Esos detalles y algunos otros derivados de la pericia criminalista, como la perspicacia en los interrogatorios, permitieron concluir que estuvo más involucrado de lo que decía procediendo a cambiarlo de la sala de interrogatorios donde ingreso como víctima con todas las consideraciones del caso, producto del leve sangramiento que experimentaba en uno de sus oídos, al pequeño calabozo de DESUR en calidad de acusado.

Otro interesante detalle que ilustra cuanto de positivo puede haber en un hecho tan deleznable, lo protagonizó la esposa de Gascón, a la que también le dispararon. La infortunada viuda, apelando al sexto sentido y a la maravillosa intuición que posee el sexo femenino, se lanzó al piso simulando estar muerta en los instantes en que los malhechores requisaban a su pareja para sustraerle los celulares de los bolsillos. Pensando que había fallecido y se habían librado de potenciales testigos huyeron a toda prisa, sin percatarse de que ni siquiera había sido impactada por los proyectiles. Su testimonio será crucial para hacerle justicia a su compañero.

Lo demás, como se dice en criollo, fue pan comido, los pesquisas afilaron sus sentidos, armaron el rompecabezas y concluyeron en firme que estaban ante un hecho truculento que pasó de ser un simple secuestro a un homicidio en toda regla.

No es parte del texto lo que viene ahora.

-- ==== Sys2Proof/Laws/PerInstr.lean ====
section
/-! SUPPORT. Statements about every command, one lemma for each constructor. -/

namespace Sys2Proof.Laws

/-- The three fields of a command's bundle are its OP value and its operands (30_encoding.md R60). -/
def BundleFields.Statement (i : Instr) : Prop :=
  (encode i).op = i.opWord ∧ (encode i).b = i.b ∧ (encode i).a = i.a

namespace BundleFields

theorem gr (a b : Word) : Statement (.gr a b) := ⟨op_make _ _ _, b_make _ _ _, a_make _ _ _⟩
theorem eg (a b : Word) : Statement (.eg a b) := ⟨op_make _ _ _, b_make _ _ _, a_make _ _ _⟩
theorem mapn (a b : Word) : Statement (.mapn a b) := ⟨op_make _ _ _, b_make _ _ _, a_make _ _ _⟩
theorem mapr (a b : Word) : Statement (.mapr a b) := ⟨op_make _ _ _, b_make _ _ _, a_make _ _ _⟩
theorem maps (a b : Word) : Statement (.maps a b) := ⟨op_make _ _ _, b_make _ _ _, a_make _ _ _⟩
theorem reserved101 (a b : Word) : Statement (.reserved101 a b) :=
  ⟨op_make _ _ _, b_make _ _ _, a_make _ _ _⟩
theorem reserved110 (a b : Word) : Statement (.reserved110 a b) :=
  ⟨op_make _ _ _, b_make _ _ _, a_make _ _ _⟩
theorem reserved111 (a b : Word) : Statement (.reserved111 a b) :=
  ⟨op_make _ _ _, b_make _ _ _, a_make _ _ _⟩

end BundleFields

end Sys2Proof.Laws
end

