/-- Settles O38: GR succeeds where `golombSize` fits, and the boundary of each modulus is that of its
size. -/
theorem golombLargestDataOfAModulus : Obligations.GolombLargestDataOfAModulus := by
  refine ⟨fun a b s m e hb lo hi => ?_, fun a s => ?_, fun a s => ?_, fun a s => ?_⟩
  · have hm : 0 < m := (Nat.two_pow_pos e).trans_le lo
    obtain ⟨t, h, hok, hover, -⟩ := gr_status_iff (a := a) hb hm s
    exact ⟨t, h, hok.trans (golombSize_le_iff hb lo hi _), hover⟩
  · obtain ⟨t, h, hok, -, hsize⟩ := gr_status_iff (a := a) (b := 1) (m := 2 ^ 0) rfl (by decide) s
    rw [golombSize_two_pow] at hok hsize
    exact ⟨t, h, hok.trans (by omega), fun ha => by omega⟩
  · obtain ⟨t, h, hok, -, hsize⟩ := gr_status_iff (a := a) (b := 4) (m := 2 ^ 2) rfl (by decide) s
    rw [golombSize_two_pow] at hok hsize
    exact ⟨t, h, hok.trans (by omega), fun ha => by omega⟩
  · obtain ⟨t, h, hok, -⟩ := gr_status_iff (a := a) (b := 0x7FFFFFFFFFFFFFFF) (m := 2 ^ 63 - 1) rfl
      (by decide) s
    rw [golombSize_largest_le_iff] at hok
    exact ⟨t, h, hok, fun ha => (gr_largest_codes rfl h (hok.2 (by omega))).1 ha,
      fun ha => (gr_largest_codes rfl h (hok.2 (by omega))).2 ha⟩

end Sys2Proof.Machine

/-! ## 41_expgolomb.md R111, R112 and R114 to R117: the next state of EG

The parts of EG are the position `len` of the leading one, `2^len <= data + 2^k < 2^(len+1)`, and the
size with `size + k + 1 = 2*(len + 1)`. Since `k <= len < size`, an order past the width has a size past
the width: whether the size fits alone decides between the code word and Overflow. -/

namespace Sys2Proof.Machine

/-- The size is at least the length of value, and past the order (41_expgolomb.md R117). -/
theorem length_le_size {data k len size : Nat} (hi : data + 2 ^ k < 2 ^ (len + 1))
    (hs : size + k + 1 = 2 * (len + 1)) : len + 1 ≤ size ∧ k < size := by
  have hk := order_le_length hi
  omega

/-- EG of any order `k >= 0`, those past the width among them (41_expgolomb.md R112 to R116). -/
theorem expGolomb_eq_of_parts {w data k len size : Nat} (lo : 2 ^ len ≤ data + 2 ^ k)
    (hi : data + 2 ^ k < 2 ^ (len + 1)) (hs : size + k + 1 = 2 * (len + 1)) :
    expGolomb w data (k : Int) =
      if w < size then .error .overflow else .ok { value := data + 2 ^ k, size := size } := by
  obtain hk | hk := Nat.lt_or_ge k w
  · exact expGolomb_eq hk lo hi hs
  · obtain ⟨-, hsize⟩ := length_le_size hi hs
    rw [expGolomb_large hk, if_pos (hk.trans_lt hsize)]

section Parts

variable {a b : Word} {k len size : Nat} (s : State)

El detalle que faltaba para darle cierre al caso fue el de las heridas infligidas al chofer, resulta que al repartirse el botín se produjo una fuerte disputa yéndose a las manos, llevando este la peor parte, lo que inteligentemente intentó emplear como argumento de peso para validar la tesis del secuestro, la cual se le cayó suma rapidez. Al segundo careo ya estaba descubierto, comentó uno de los interrogadores.

Uno de los individuos permanece prófugo, siendo activamente buscado.

Una trama con un desenlace muy triste y un final con todos los elementos para que se haga justicia.